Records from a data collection

theorem isNearest_nearest (c : RGB) {l : List RGB} (h : l ≠ []) : IsNearest c l (nearest c l) := by
  cases l with
  | nil => exact absurd rfl h
  | cons q l =>
    refine isNearest_nearestFrom l [q] rfl fun i r hi => ?_
    obtain ⟨rfl, rfl⟩ : i = 0 ∧ q = r := by simpa using getElem?_concat_eq_some (l := []) hi
    exact ⟨Nat.le_refl _, fun hlt => absurd hlt (Nat.lt_irrefl _)⟩

/-- Settles O54: each component's square is the square of the integer difference, and the scan keeps the lowest minimum. -/
theorem nearestIsLowestMinimum : Obligations.NearestIsLowestMinimum := by
  refine ⟨fun p q => ⟨?_, ?_⟩, fun c l h => isNearest_nearest c h⟩
  · simp only [colourDist, Nat.cast_add, sqDiff_cast]
  · have hr := sqDiff_le p.r q.r
    have hg := sqDiff_le p.g q.g
    have hb := sqDiff_le p.b q.b
    rw [colourDist]; omega

/-! ## The role binding (R212) -/

theorem three_get?_set {α : Type} (t : Three α) (j : Nat) {k : Nat} (v : α) (h : k < 3) :
    (t.set k v).get? j = if j = k then some v else t.get? j := by
  match k, h with
  | 0, _ | 1, _ | 2, _ =>
    match j with
    | 0 | 1 | 2 | _ + 3 => rfl

/-- Taking a position out of those that remain. -/
theorem perm_cons_filter_ne {l : List Nat} {j : Nat} (hnodup : l.Nodup) (hj : j ∈ l) :
    l.Perm (j :: l.filter (· ≠ j)) := by
  have herase : l.erase j = l.filter (· ≠ j) := by
    rw [hnodup.erase_eq_filter]; exact List.filter_congr fun i _ => Bool.eq_iff_iff.mpr (by simp)
  rw [← herase]
  exact List.perm_cons_erase hj

/-- Of the positions `remaining` of the palette, `j` is the nearest to `c`; of two equally near ones, the lower (R211). -/
structure Claims (c : RGB) (pal : List RGB) (remaining : List Nat) (j : Nat) : Prop where
  mem : j ∈ remaining
  nearest : ∀ i ∈ remaining, i ≠ j → ∀ q r, pal[j]? = some q → pal[i]? = some r →
    if j < i then colourDist c q ≤ colourDist c r else colourDist c q < colourDist c r

theorem claimRole_claims (rgb : Three RGB) {pal : List RGB} {remaining : List Nat} (role : Role)
    (hsorted : remaining.Pairwise (· < ·)) (hne : remaining ≠ []) (hpal : ∀ i ∈ remaining, i < pal.length) :
    ∃ j, claimRole rgb pal remaining role = some j ∧ Claims (rgb.ofRole role) pal remaining j := by
  have hcolours : remaining.filterMap (fun i => pal[i]?) = remaining.map (pal.getD · default) := by
    rw [← List.filterMap_eq_map]
    exact List.filterMap_congr fun i hi => by simp [hpal i hi]
  obtain ⟨q, hq, hbest⟩ := isNearest_nearest (rgb.ofRole role) (l := remaining.filterMap fun i => pal[i]?)
    (by simpa [hcolours] using hne)
  rw [claimRole]
  generalize nearest (rgb.ofRole role) (remaining.filterMap fun i => pal[i]?) = k at hq hbest
  rw [hcolours] at hq hbest
  rw [List.getElem?_map, Option.map_eq_some_iff] at hq
  obtain ⟨j, hj, rfl⟩ := hq
  refine ⟨j, hj, List.mem_of_getElem? hj, fun i hi hij q r hqj hri => ?_⟩
  obtain ⟨n, hn⟩ := List.getElem?_of_mem hi
  obtain ⟨hle, hlt⟩ := hbest n r (by simp [hn, hri])
  rw [List.getD_eq_getElem?_getD, hqj, Option.getD_some] at hle hlt
  split
  · exact hle
  · next hji =>
    refine hlt (Nat.lt_of_not_le fun hkn => ?_)
    obtain ⟨hk, rfl⟩ := List.getElem?_eq_some_iff.mp hj
    obtain ⟨hnlen, rfl⟩ := List.getElem?_eq_some_iff.mp hn
    rcases Nat.lt_or_eq_of_le hkn with hkn | rfl
    · exact hji (List.pairwise_iff_getElem.mp hsorted k n hk hnlen hkn)
    · exact hij rfl

theorem bindFrom_cons {rgb : Three RGB} {pal : List RGB} {role : Role} {roles : List Role} {remaining : List Nat}
    {b : Three Role} {j : Nat} (h : claimRole rgb pal remaining role = some j) :
    bindFrom rgb pal (role :: roles) remaining b =
      bindFrom rgb pal roles (remaining.filter (· ≠ j)) (b.set j role) := by
  rw [bindFrom, h]

/-- A claim from what is left of the three positions of an exact palette leaves one position fewer. -/
theorem claimRole_exact (rgb : Three RGB) (e0 e1 e2 : RGB) (role : Role) {l : List Nat} {n : Nat}
    (hsub : l.Sublist [0, 1, 2]) (hlen : l.length = n + 1) :
    ∃ j, claimRole rgb [e0, e1, e2] l role = some j ∧ Claims (rgb.ofRole role) [e0, e1, e2] l j ∧
      l.Perm (j :: l.filter (· ≠ j)) ∧ (l.filter (· ≠ j)).length = n := by
  have hpal : ∀ i ∈ [0, 1, 2], i < [e0, e1, e2].length := show ∀ i ∈ [0, 1, 2], i < 3 by decide
  have hsorted : l.Pairwise (· < ·) := (show [0, 1, 2].Pairwise (· < ·) by decide).sublist hsub
  obtain ⟨j, hj, hclaims⟩ := claimRole_claims rgb role hsorted (List.ne_nil_of_length_eq_add_one hlen)
    fun i hi => hpal i (hsub.subset hi)
  have hperm := perm_cons_filter_ne (hsorted.imp Nat.ne_of_lt) hclaims.mem
  exact ⟨j, hj, hclaims, hperm, Nat.succ_inj.mp (hperm.length_eq.symm.trans hlen)⟩

/-- Settles O55: three claims one after the other, each from the positions the claims before it left. -/
theorem bindRolesClaimsNearest : Obligations.BindRolesClaimsNearest := by
  intro rgb e0 e1 e2 b
  obtain ⟨jw, hw, hwClaims, hwPerm, hwLen⟩ := claimRole_exact rgb e0 e1 e2 .white (List.Sublist.refl _) rfl
  obtain ⟨jb, hb, hbClaims, hbPerm, hbLen⟩ := claimRole_exact rgb e0 e1 e2 .black List.filter_sublist hwLen
  obtain ⟨jh, hh, hhClaims, hhPerm, hhLen⟩ := claimRole_exact rgb e0 e1 e2 .highlight
    (List.filter_sublist.trans List.filter_sublist) hbLen
  rw [List.length_eq_zero_iff.mp hhLen] at hhPerm
  have hbind : bindRoles rgb [e0, e1, e2] b = ((b.set jw .white).set jb .black).set jh .highlight := by
    rw [bindRoles, bindFrom_cons hw, bindFrom_cons hb, bindFrom_cons hh, bindFrom]
  have hperm : [jw, jb, jh].Perm [0, 1, 2] := (hwPerm.trans (.cons jw (hbPerm.trans (.cons jb hhPerm)))).symm
  obtain ⟨⟨hwb, hwh⟩, hbh⟩ : (jw ≠ jb ∧ jw ≠ jh) ∧ jb ≠ jh := by
    simpa using hperm.nodup_iff.mpr (by decide)
  have hlt : ∀ i ∈ [0, 1, 2], i < 3 := by decide
  have hbMem : jb ∈ [0, 1, 2] := hperm.subset (by simp)
  have hhMem : jh ∈ [0, 1, 2] := hperm.subset (by simp)
  rw [hbind]
  refine ⟨jw, jb, jh, hperm, ?_, ?_, ?_, fun qw qb qh hqw hqb hqh => ⟨?_, ?_, ?_⟩⟩
  · rw [three_get?_set _ _ _ (hlt jh hhMem), if_neg hwh, three_get?_set _ _ _ (hlt jb hbMem), if_neg hwb,
      three_get?_set _ _ _ (hlt jw hwClaims.mem), if_pos rfl]
  · rw [three_get?_set _ _ _ (hlt jh hhMem), if_neg hbh, three_get?_set _ _ _ (hlt jb hbMem), if_pos rfl]
  · rw [three_get?_set _ _ _ (hlt jh hhMem), if_pos rfl]
  · exact hwClaims.nearest jb hbMem hwb.symm _ _ hqw hqb
  · exact hwClaims.nearest jh hhMem hwh.symm _ _ hqw hqh
  · exact hbClaims.nearest jh (List.mem_filter.mp hhClaims.mem).1 hbh.symm _ _ hqb hqh

/-! ## ENCODE (R213 to R217) -/

theorem three_get?_eq_none {α : Type} (t : Three α) {n : Nat} (h : 3 ≤ n) : t.get? n = none := by
  match n, h with
  | _ + 3, _ => rfl

theorem three_get?_isSome {α : Type} (t : Three α) {n : Nat} (h : n < 3) : ∃ v, t.get? n = some v := by
  match n, h with
  | 0, _ | 1, _ | 2, _ => exact ⟨_, rfl⟩

section Encode

variable {rgb : Three RGB} {b : Three Role} {src : Source} {x y : Nat}

theorem sourceContains_iff : sourceContains src x y = true ↔ src.x0 ≤ x ∧ x < src.x1 ∧ src.y0 ≤ y ∧ y < src.y1 := by
  simp [sourceContains, and_assoc]

theorem encodePixel_outside (h : ¬sourceContains src x y = true) : encodePixel rgb b src x y = some .white := if_neg h

/-- The exact path (R215). -/
theorem encodePixel_exact (h : sourceContains src x y = true) (hpal : src.pal.length = 3) :
    encodePixel rgb b src x y = (pixIndex src x y).bind b.get? := by
  rw [encodePixel, if_pos h, exactPalette, if_pos (decide_eq_true hpal)]

/-- The general path with a palette (R213, R214). -/
theorem encodePixel_general (h : sourceContains src x y = true) (hpal : src.pal.length ≠ 3) (hne : src.pal ≠ []) :
    encodePixel rgb b src x y = ((pixIndex src x y).bind fun i => src.pal[i]?).map (classify rgb) := by
  rw [encodePixel, if_pos h, exactPalette, if_neg (by simpa using hpal), if_neg (by simpa using hne)]

/-- The general path with colours (R213, R214). -/
theorem encodePixel_colour (h : sourceContains src x y = true) (hpal : src.pal = []) :
    encodePixel rgb b src x y = (pixColour src x y).map (classify rgb) := by
  rw [encodePixel, if_pos h, exactPalette, hpal]; rfl

/-- An index that names no colour, on either path (R216). -/
theorem encodePixel_reserved {n : Nat} (h : sourceContains src x y = true) (hne : src.pal ≠ [])
    (hn : pixIndex src x y = some n) (hres : src.pal.length ≤ n) : encodePixel rgb b src x y = none := by
  by_cases hpal : src.pal.length = 3
  · rw [encodePixel_exact h hpal, hn]; exact three_get?_eq_none b (by omega)
  · rw [encodePixel_general h hpal hne, hn, Option.bind_some, List.getElem?_eq_none hres]; rfl

end Encode

/-- CLASSIFY answers the role whose code is the nearest position of the role palette (R214). -/
theorem classify_code (rgb : Three RGB) (c : RGB) :
    (classify rgb c).code.toNat = nearest c [rgb.i0, rgb.i1, rgb.i2] := by
  obtain ⟨q, hq, -⟩ := isNearest_nearest c (l := [rgb.i0, rgb.i1, rgb.i2]) (by simp)
  have hlt : nearest c [rgb.i0, rgb.i1, rgb.i2] < 3 := (List.getElem?_eq_some_iff.mp hq).1
  unfold classify Three.toList
  generalize nearest c [rgb.i0, rgb.i1, rgb.i2] = k at hlt
  match k, hlt with
  | 0, _ | 1, _ | 2, _ => rfl

/-- Settles O56: outside, the exact path, and the two forms of the general path. -/
theorem encodeRule : Obligations.EncodeRule := by
  intro rgb b src x y
  refine ⟨fun hout => encodePixel_outside (mt sourceContains_iff.mp hout), fun hx0 hx1 hy0 hy1 => ?_⟩
  have hin : sourceContains src x y = true := sourceContains_iff.mpr ⟨hx0, hx1, hy0, hy1⟩
  refine ⟨fun n hpal hn => ?_, fun n hpal hne hn => ⟨fun q hq => ⟨classify rgb q, ?_, classify_code rgb q⟩, fun hres => ?_⟩,
    fun q hpal hq => ⟨classify rgb q, ?_, classify_code rgb q⟩⟩
  · have hexact : encodePixel rgb b src x y = b.get? n := by rw [encodePixel_exact hin hpal, hn]; rfl
    rw [hexact]
    exact ⟨fun h => by rw [h]; rfl, fun h => by rw [h]; rfl, fun h => by rw [h]; rfl, three_get?_eq_none b⟩
  · rw [encodePixel_general hin hpal hne, hn, Option.bind_some, hq]; rfl
  · exact encodePixel_reserved hin hne hn hres
  · rw [encodePixel_colour hin hpal, hq]; rfl

/-! ## The lines of FB_DRAW (43_framebuffer.md R236) -/

section Lines

variable {src : Source} {s : State}

theorem exec_fbDraw_start (hpc : s.seq.pc = 0) : exec (.fbDraw src) s = drawStart src s :=
  exec_of_stepAt _ s (.drawStart src) (by rw [hpc]; rfl) nofun

theorem exec_fbDraw_pixel {k : Nat} (hk : k < s.cfg.width * s.cfg.height) (hpc : s.seq.pc = k + 1) :
    exec (.fbDraw src) s = drawPixel src k s := by
  refine exec_of_stepAt _ s (.drawPixel src k) ?_ nofun
  rw [hpc, stepAt, drawStepAt, if_neg (Nat.succ_ne_zero k), if_pos (show k + 1 ≤ _ from hk), Nat.add_sub_cancel]

theorem exec_fbDraw_end (hpc : s.seq.pc = s.cfg.width * s.cfg.height + 1) : exec (.fbDraw src) s = drawEnd s := by
  refine exec_of_stepAt _ s .drawEnd ?_ nofun
  rw [hpc, stepAt, drawStepAt, if_neg (Nat.succ_ne_zero _), if_neg (by omega), if_pos rfl]

theorem drawPixel_role {k : Nat} {role : Role}
    (h : encodePixel s.roleRgb s.port.bind src (k % s.cfg.width) (k / s.cfg.width) = some role) :
    drawPixel src k s = .next { s with
      fb := s.fb.writePixel s.cfg (k % s.cfg.width) (k / s.cfg.width) role,
      ports := s.portsWithSeq { s.seq with pc := s.seq.pc + 1 } } := by
  simp only [drawPixel, h]; rfl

## INSTRUCTIONS TO FOLLOW
Could you write out, exactly as they stand, only the lines above that begin at the line with "(hnodup : l.Nodup)" and stop after the line with "structure Claims (c"?

## COMPLETED TASK
theorem perm_cons_filter_ne {l : List Nat} {j : Nat} (hnodup : l.Nodup) (hj : j ∈ l) :
    l.Perm (j :: l.filter (· ≠ j)) := by
  have herase : l.erase j = l.filter (· ≠ j) := by
    rw [hnodup.erase_eq_filter]; exact List.filter_congr fun i _ => Bool.eq_iff_iff.mpr (by simp)
  rw [← herase]
  exact List.perm_cons_erase hj

/-- Of the positions `remaining` of the palette, `j` is the nearest to `c`; of two equally near ones, the lower (R211). -/
structure Claims (c : RGB) (pal : List RGB) (remaining : List Nat) (j : Nat) : Prop where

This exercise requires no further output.